На пороге стоял подросток, почти насквозь мокрый от дождя.
– Антоша, сынок! – почти завопила докторша. Супницу подхватил Кукурузин.
– Всем привет, – хмуро бросил подросток.
Докторша начала сдирать с него мокрую джинсовую куртку, причитая по поводу грозы. Подросток же успел обменяться взглядами с братом и гостем. Потом, конечно, он был усажен за стол и ему налили горячего супа, но он не притронулся сразу к кипятку, а стал помешивать суп ложкой так, чтобы нос находился в ароматном пару, поднимавшемся над тарелкой.
– Как хорошо, Антошечка, я так соскучилась, мальчик мой! – пела Наталья Васильевна. – Синяк почти прошёл и … ты молодец.

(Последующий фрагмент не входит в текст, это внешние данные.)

-- ==== Sys2Proof/Machine/Operands.lean ====
section
/-!
DEFINITION. Operand forms. Every operand is an unsigned field of the command word, zero-extended (spec
30_encoding.md R86); the fields of a node word (10_state.md R43) are the other operands a command takes.
-/

namespace Sys2Proof.Machine

/-- `N`, zero-extended (R83, R86). -/
def operandN (n : BitVec 5) : Nat := n.toNat

/-- `VALUE[N−1:0]`; bits of VALUE at or above `N` are 0 in a legal word (R83, R86). -/
def operandValue (n : BitVec 5) (value : BitVec 16) : Nat := value.toNat % 2 ^ n.toNat

/-- `SYM`, zero-extended (R84, R86). -/
def operandSym (sym : BitVec 8) : Nat := sym.toNat

/-- Bit 31 of a node word: 1 for a leaf (R43). -/
def nodeIsLeaf (w : Word) : Bool := w.getLsbD 31

/-- SYM of a leaf, `w[7:0]` (R43). -/
def nodeSym (w : Word) : Nat := (w.extractLsb' 0 8).toNat

/-- LEFT of an internal node, `w[8:0]`, reached by bit 0 (R43). -/
def nodeLeft (w : Word) : Nat := (w.extractLsb' 0 9).toNat

/-- RIGHT of an internal node, `w[24:16]`, reached by bit 1 (R43). -/
def nodeRight (w : Word) : Nat := (w.extractLsb' 16 9).toNat

/-- A leaf's reserved bits `w[30:8]` are all 0 (R43). -/
def leafClear (w : Word) : Bool := w.extractLsb' 8 23 == 0#23

/-- An internal node's reserved bits `w[30:25]` and `w[15:9]` are all 0 (R43). -/
def internalClear (w : Word) : Bool := w.extractLsb' 25 6 == 0#6 && w.extractLsb' 9 7 == 0#7

/-- BAD_TREE with ERRINFO `subcode·2^16 + index` (R103). -/
def badTree (subcode index : Nat) : UnitErr := ⟨.badTree, BitVec.ofNat 32 (subcode * 2 ^ 16 + index)⟩

end Sys2Proof.Machine
end

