@[simp] theorem State.takeError_accN (s : State) (e : UnitErr) : (s.takeError e).accN = s.accN := rfl

@[simp] theorem State.takeError_bitCount (s : State) (e : UnitErr) : (s.takeError e).bitCount = s.bitCount := rfl

@[simp] theorem State.takeError_root (s : State) (e : UnitErr) : (s.takeError e).root = s.root := rfl

@[simp] theorem State.takeError_rootSnap (s : State) (e : UnitErr) : (s.takeError e).rootSnap = s.rootSnap := rfl

@[simp] theorem State.takeError_inReset (s : State) (e : UnitErr) : (s.takeError e).inReset = s.inReset := rfl

@[simp] theorem State.takeError_epoch (s : State) (e : UnitErr) : (s.takeError e).epoch = s.epoch := rfl

@[simp] theorem State.takeError_inputs (s : State) (e : UnitErr) : (s.takeError e).inputs = s.inputs := rfl

@[simp] theorem State.takeError_turns (s : State) (e : UnitErr) : (s.takeError e).turns = s.turns := rfl

@[simp] theorem State.takeError_replies (s : State) (e : UnitErr) : (s.takeError e).replies = s.replies := rfl
@[simp] theorem State.takeError_idleSeen (s : State) (e : UnitErr) : (s.takeError e).idleSeen = s.idleSeen := rfl

@[simp] theorem State.takeError_ctLen (s : State) (e : UnitErr) : (s.takeError e).ctLen = s.ctLen := rfl

@[simp] theorem State.takeError_ctCode (s : State) (e : UnitErr) : (s.takeError e).ctCode = s.ctCode := rfl

@[simp] theorem State.takeError_arena (s : State) (e : UnitErr) : (s.takeError e).arena = s.arena := rfl

@[simp] theorem State.takeError_inBuf (s : State) (e : UnitErr) : (s.takeError e).inBuf = s.inBuf := rfl

@[simp] theorem State.takeError_outBuf (s : State) (e : UnitErr) : (s.takeError e).outBuf = s.outBuf := rfl

/-! ### clearError -/

@[simp] theorem State.clearError_hasTree (s : State) : (s.clearError).hasTree = s.hasTree := rfl

@[simp] theorem State.clearError_irqEn (s : State) : (s.clearError).irqEn = s.irqEn := rfl

@[simp] theorem State.clearError_busy (s : State) : (s.clearError).busy = s.busy := rfl

@[simp] theorem State.clearError_done (s : State) : (s.clearError).done = s.done := rfl

@[simp] theorem State.clearError_err (s : State) : (s.clearError).err = false := rfl

@[simp] theorem State.clearError_drop (s : State) : (s.clearError).drop = s.drop := rfl

@[simp] theorem State.clearError_errCode (s : State) : (s.clearError).errCode = 0#4 := rfl

@[simp] theorem State.clearError_lastCmd (s : State) : (s.clearError).lastCmd = s.lastCmd := rfl

@[simp] theorem State.clearError_remain (s : State) : (s.clearError).remain = s.remain := rfl

@[simp] theorem State.clearError_symCount (s : State) : (s.clearError).symCount = s.symCount := rfl

@[simp] theorem State.clearError_errInfo (s : State) : (s.clearError).errInfo = s.errInfo := rfl

@[simp] theorem State.clearError_inPtr (s : State) : (s.clearError).inPtr = s.inPtr := rfl

@[simp] theorem State.clearError_inLimit (s : State) : (s.clearError).inLimit = s.inLimit := rfl

@[simp] theorem State.clearError_outPtr (s : State) : (s.clearError).outPtr = s.outPtr := rfl

@[simp] theorem State.clearError_accBits (s : State) : (s.clearError).accBits = s.accBits := rfl

@[simp] theorem State.clearError_accN (s : State) : (s.clearError).accN = s.accN := rfl

@[simp] theorem State.clearError_bitCount (s : State) : (s.clearError).bitCount = s.bitCount := rfl

@[simp] theorem State.clearError_root (s : State) : (s.clearError).root = s.root := rfl

@[simp] theorem State.clearError_rootSnap (s : State) : (s.clearError).rootSnap = s.rootSnap := rfl

@[simp] theorem State.clearError_inReset (s : State) : (s.clearError).inReset = s.inReset := rfl

@[simp] theorem State.clearError_epoch (s : State) : (s.clearError).epoch = s.epoch := rfl

@[simp] theorem State.clearError_inputs (s : State) : (s.clearError).inputs = s.inputs := rfl

@[simp] theorem State.clearError_turns (s : State) : (s.clearError).turns = s.turns := rfl

@[simp] theorem State.clearError_replies (s : State) : (s.clearError).replies = s.replies := rfl
@[simp] theorem State.clearError_idleSeen (s : State) : (s.clearError).idleSeen = s.idleSeen := rfl

@[simp] theorem State.clearError_ctLen (s : State) : (s.clearError).ctLen = s.ctLen := rfl

@[simp] theorem State.clearError_ctCode (s : State) : (s.clearError).ctCode = s.ctCode := rfl

@[simp] theorem State.clearError_arena (s : State) : (s.clearError).arena = s.arena := rfl

@[simp] theorem State.clearError_inBuf (s : State) : (s.clearError).inBuf = s.inBuf := rfl

@[simp] theorem State.clearError_outBuf (s : State) : (s.clearError).outBuf = s.outBuf := rfl

/-! ### complete -/

@[simp] theorem State.complete_hasTree (s : State) : (s.complete).hasTree = s.hasTree := rfl

@[simp] theorem State.complete_irqEn (s : State) : (s.complete).irqEn = s.irqEn := rfl

@[simp] theorem State.complete_busy (s : State) : (s.complete).busy = false := rfl

@[simp] theorem State.complete_done (s : State) : (s.complete).done = true := rfl

@[simp] theorem State.complete_err (s : State) : (s.complete).err = s.err := rfl

@[simp] theorem State.complete_drop (s : State) : (s.complete).drop = s.drop := rfl

@[simp] theorem State.complete_errCode (s : State) : (s.complete).errCode = s.errCode := rfl

@[simp] theorem State.complete_lastCmd (s : State) : (s.complete).lastCmd = s.lastCmd := rfl

@[simp] theorem State.complete_remain (s : State) : (s.complete).remain = s.remain := rfl

@[simp] theorem State.complete_symCount (s : State) : (s.complete).symCount = s.symCount := rfl

@[simp] theorem State.complete_errInfo (s : State) : (s.complete).errInfo = s.errInfo := rfl

@[simp] theorem State.complete_inPtr (s : State) : (s.complete).inPtr = s.inPtr := rfl

@[simp] theorem State.complete_inLimit (s : State) : (s.complete).inLimit = s.inLimit := rfl

@[simp] theorem State.complete_outPtr (s : State) : (s.complete).outPtr = s.outPtr := rfl

@[simp] theorem State.complete_accBits (s : State) : (s.complete).accBits = s.accBits := rfl

@[simp] theorem State.complete_accN (s : State) : (s.complete).accN = s.accN := rfl

@[simp] theorem State.complete_bitCount (s : State) : (s.complete).bitCount = s.bitCount := rfl

@[simp] theorem State.complete_root (s : State) : (s.complete).root = s.root := rfl

@[simp] theorem State.complete_rootSnap (s : State) : (s.complete).rootSnap = s.rootSnap := rfl

@[simp] theorem State.complete_inReset (s : State) : (s.complete).inReset = s.inReset := rfl

@[simp] theorem State.complete_epoch (s : State) : (s.complete).epoch = s.epoch := rfl

@[simp] theorem State.complete_inputs (s : State) : (s.complete).inputs = s.inputs := rfl

@[simp] theorem State.complete_turns (s : State) : (s.complete).turns = s.turns := rfl

@[simp] theorem State.complete_replies (s : State) : (s.complete).replies = s.replies := rfl
@[simp] theorem State.complete_idleSeen (s : State) : (s.complete).idleSeen = s.idleSeen := rfl

@[simp] theorem State.complete_ctLen (s : State) : (s.complete).ctLen = s.ctLen := rfl

@[simp] theorem State.complete_ctCode (s : State) : (s.complete).ctCode = s.ctCode := rfl

@[simp] theorem State.complete_arena (s : State) : (s.complete).arena = s.arena := rfl

@[simp] theorem State.complete_inBuf (s : State) : (s.complete).inBuf = s.inBuf := rfl

@[simp] theorem State.complete_outBuf (s : State) : (s.complete).outBuf = s.outBuf := rfl

/-! ### commit -/

@[simp] theorem State.commit_hasTree (s : State) : (s.commit).hasTree = s.hasTree := rfl

@[simp] theorem State.commit_irqEn (s : State) : (s.commit).irqEn = s.irqEn := rfl

@[simp] theorem State.commit_busy (s : State) : (s.commit).busy = s.busy := rfl

@[simp] theorem State.commit_done (s : State) : (s.commit).done = s.done := rfl

@[simp] theorem State.commit_err (s : State) : (s.commit).err = s.err := rfl

@[simp] theorem State.commit_drop (s : State) : (s.commit).drop = s.drop := rfl

@[simp] theorem State.commit_errCode (s : State) : (s.commit).errCode = s.errCode := rfl

@[simp] theorem State.commit_lastCmd (s : State) : (s.commit).lastCmd = s.lastCmd := rfl

@[simp] theorem State.commit_remain (s : State) : (s.commit).remain = s.remain - 1#27 := rfl

@[simp] theorem State.commit_symCount (s : State) : (s.commit).symCount = s.symCount + 1#27 := rfl

@[simp] theorem State.commit_errInfo (s : State) : (s.commit).errInfo = s.errInfo := rfl

@[simp] theorem State.commit_inPtr (s : State) : (s.commit).inPtr = s.inPtr := rfl

@[simp] theorem State.commit_inLimit (s : State) : (s.commit).inLimit = s.inLimit := rfl

@[simp] theorem State.commit_outPtr (s : State) : (s.commit).outPtr = s.outPtr := rfl

@[simp] theorem State.commit_accBits (s : State) : (s.commit).accBits = s.accBits := rfl

@[simp] theorem State.commit_accN (s : State) : (s.commit).accN = s.accN := rfl

@[simp] theorem State.commit_bitCount (s : State) : (s.commit).bitCount = s.bitCount := rfl

@[simp] theorem State.commit_root (s : State) : (s.commit).root = s.root := rfl

@[simp] theorem State.commit_rootSnap (s : State) : (s.commit).rootSnap = s.rootSnap := rfl

@[simp] theorem State.commit_inReset (s : State) : (s.commit).inReset = s.inReset := rfl

@[simp] theorem State.commit_epoch (s : State) : (s.commit).epoch = s.epoch := rfl

@[simp] theorem State.commit_inputs (s : State) : (s.commit).inputs = s.inputs := rfl

@[simp] theorem State.commit_turns (s : State) : (s.commit).turns = s.turns := rfl

@[simp] theorem State.commit_replies (s : State) : (s.commit).replies = s.replies := rfl
@[simp] theorem State.commit_idleSeen (s : State) : (s.commit).idleSeen = s.idleSeen := rfl

@[simp] theorem State.commit_ctLen (s : State) : (s.commit).ctLen = s.ctLen := rfl

@[simp] theorem State.commit_ctCode (s : State) : (s.commit).ctCode = s.ctCode := rfl

@[simp] theorem State.commit_arena (s : State) : (s.commit).arena = s.arena := rfl

@[simp] theorem State.commit_inBuf (s : State) : (s.commit).inBuf = s.inBuf := rfl

@[simp] theorem State.commit_outBuf (s : State) : (s.commit).outBuf = s.outBuf := rfl

@[simp] theorem State.setOutput_space (s : State) (p : BitVec 16) (n : BitVec 3) (b : BitVec 8) (c : BitVec 32) (sp : Space) : (s.setOutput p n b c).space sp = s.space sp := by
  cases sp <;> rfl

@[simp] theorem State.setOutput_byte (s : State) (p : BitVec 16) (n : BitVec 3) (b : BitVec 8) (c : BitVec 32) (sp : Space) (x : Nat) :
    (s.setOutput p n b c).byte sp x = s.byte sp x := by cases sp <;> rfl

@[simp] theorem State.setInPtr_space (s : State) (p : BitVec 18) (sp : Space) : (s.setInPtr p).space sp = s.space sp := by
  cases sp <;> rfl

@[simp] theorem State.setInPtr_byte (s : State) (p : BitVec 18) (sp : Space) (x : Nat) :
    (s.setInPtr p).byte sp x = s.byte sp x := by cases sp <;> rfl

@[simp] theorem State.takeError_space (s : State) (e : UnitErr) (sp : Space) : (s.takeError e).space sp = s.space sp := by
  cases sp <;> rfl

@[simp] theorem State.takeError_byte (s : State) (e : UnitErr) (sp : Space) (x : Nat) :
    (s.takeError e).byte sp x = s.byte sp x := by cases sp <;> rfl

@[simp] theorem State.complete_space (s : State) (sp : Space) : (s.complete).space sp = s.space sp := by
  cases sp <;> rfl

@[simp] theorem State.complete_byte (s : State) (sp : Space) (x : Nat) :
    (s.complete).byte sp x = s.byte sp x := by cases sp <;> rfl

@[simp] theorem State.commit_space (s : State) (sp : Space) : (s.commit).space sp = s.space sp := by
  cases sp <;> rfl

@[simp] theorem State.commit_byte (s : State) (sp : Space) (x : Nat) :
    (s.commit).byte sp x = s.byte sp x := by cases sp <;> rfl

/-! ### `noteWrite` and `performRead` -/

@[simp] theorem State.noteWrite_hasTree (s : State) (a : Addr) : (s.noteWrite a).hasTree = s.hasTree := rfl

@[simp] theorem State.noteWrite_irqEn (s : State) (a : Addr) : (s.noteWrite a).irqEn = s.irqEn := rfl

@[simp] theorem State.noteWrite_busy (s : State) (a : Addr) : (s.noteWrite a).busy = s.busy := rfl

@[simp] theorem State.noteWrite_done (s : State) (a : Addr) : (s.noteWrite a).done = s.done := rfl

@[simp] theorem State.noteWrite_err (s : State) (a : Addr) : (s.noteWrite a).err = s.err := rfl

@[simp] theorem State.noteWrite_drop (s : State) (a : Addr) : (s.noteWrite a).drop = s.drop := rfl

@[simp] theorem State.noteWrite_errCode (s : State) (a : Addr) : (s.noteWrite a).errCode = s.errCode := rfl

@[simp] theorem State.noteWrite_lastCmd (s : State) (a : Addr) : (s.noteWrite a).lastCmd = s.lastCmd := rfl

@[simp] theorem State.noteWrite_remain (s : State) (a : Addr) : (s.noteWrite a).remain = s.remain := rfl

@[simp] theorem State.noteWrite_symCount (s : State) (a : Addr) : (s.noteWrite a).symCount = s.symCount := rfl

@[simp] theorem State.noteWrite_errInfo (s : State) (a : Addr) : (s.noteWrite a).errInfo = s.errInfo := rfl

@[simp] theorem State.noteWrite_inPtr (s : State) (a : Addr) : (s.noteWrite a).inPtr = s.inPtr := rfl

А как там папа?
Антон бросил на мать такой взгляд, будто бы она ведет спокойную беседу с человеком, висящим на одной руке над пропастью. Докторша неумело спровоцировала сына:
– А время сейчас… Ты же должен быть в школе.
Подросток отложил ложку так, будто боялся кого-то разбудить. Никто не успел предупредить развитие дальнейшей сцены. Антон сказал с усилием, словно сдерживая взрыв:
– Сообщить вам, что я больше не пойду в школу?.. Банально! Вы же… я всё знаю, что вы тут сейчас скажете, – он взглянул на мать и брата. Каждое слово давалось ему с трудом. – Я, конечно, пойду в школу… Но… Я. За себя. Не ручаюсь.
– Старик, да ты объясни, чего, – брат попытался показать, что сейчас «всё решим все вместе».
– А ничего! – угрожающе произнёс Антон. – Ничего не решится, если я не пойду туда больше! И куда вообще идти?! Везде одно и то же! Ваши… устои, ваше … дерьмо везде!…
– Ну-ну-ну, – вскочила квочка-мать и обняла младшего, – мой дорогой, не волнуйся так… Коленька, поставь чайник… Ну, Антоша, у нас гости, ты соберись, подыши, поешь, всё будет хорошо!
– Мам! – гаркнул подросток, отодвигаясь от стола вместе со стулом. На глазах его показались слёзы, но он вдруг жёстко глянул на Дрона, словно обвиняя его, как свидетеля слабости. Кукурузин почти вбежал с чайником. Было очевидно, что ранее подросток так себя не вёл.
– Брат, садись, вот чай, мам, дай чашку… конфеты дай… Антоха, пойдём в спальню, может? Поговорим, ты мне всё расскажешь.
– А я? А мне? – докторша тоже начинала глубоко дышать. Гроза перебиралась с улицы в комнату.
– Мам, брат, чего такое? Успокойтесь, наконец! – Кукурузин повысил голос.
Неожиданно подросток бессильно выдохнул и как бы сдулся. Взгляд был полон тоски, нос распух, – все слёзы собрались там.
– Ладно, мам, ты не волнуйся… садись, – сказал он слабым голосом и все сели на места.
У Кукурузина мелькнуло, что по закону жанра, гость должен был бы, возможно, откланяться и позволить семье поговорить. Но Дрон не двигался с места. Тут Антон, наконец, зарыдал, как мальчик, уткнувшись в мамину грудь. Через пять минут сцена была другой: все тихо ели суп, кроме Дрона. За окном лил тропический дождь.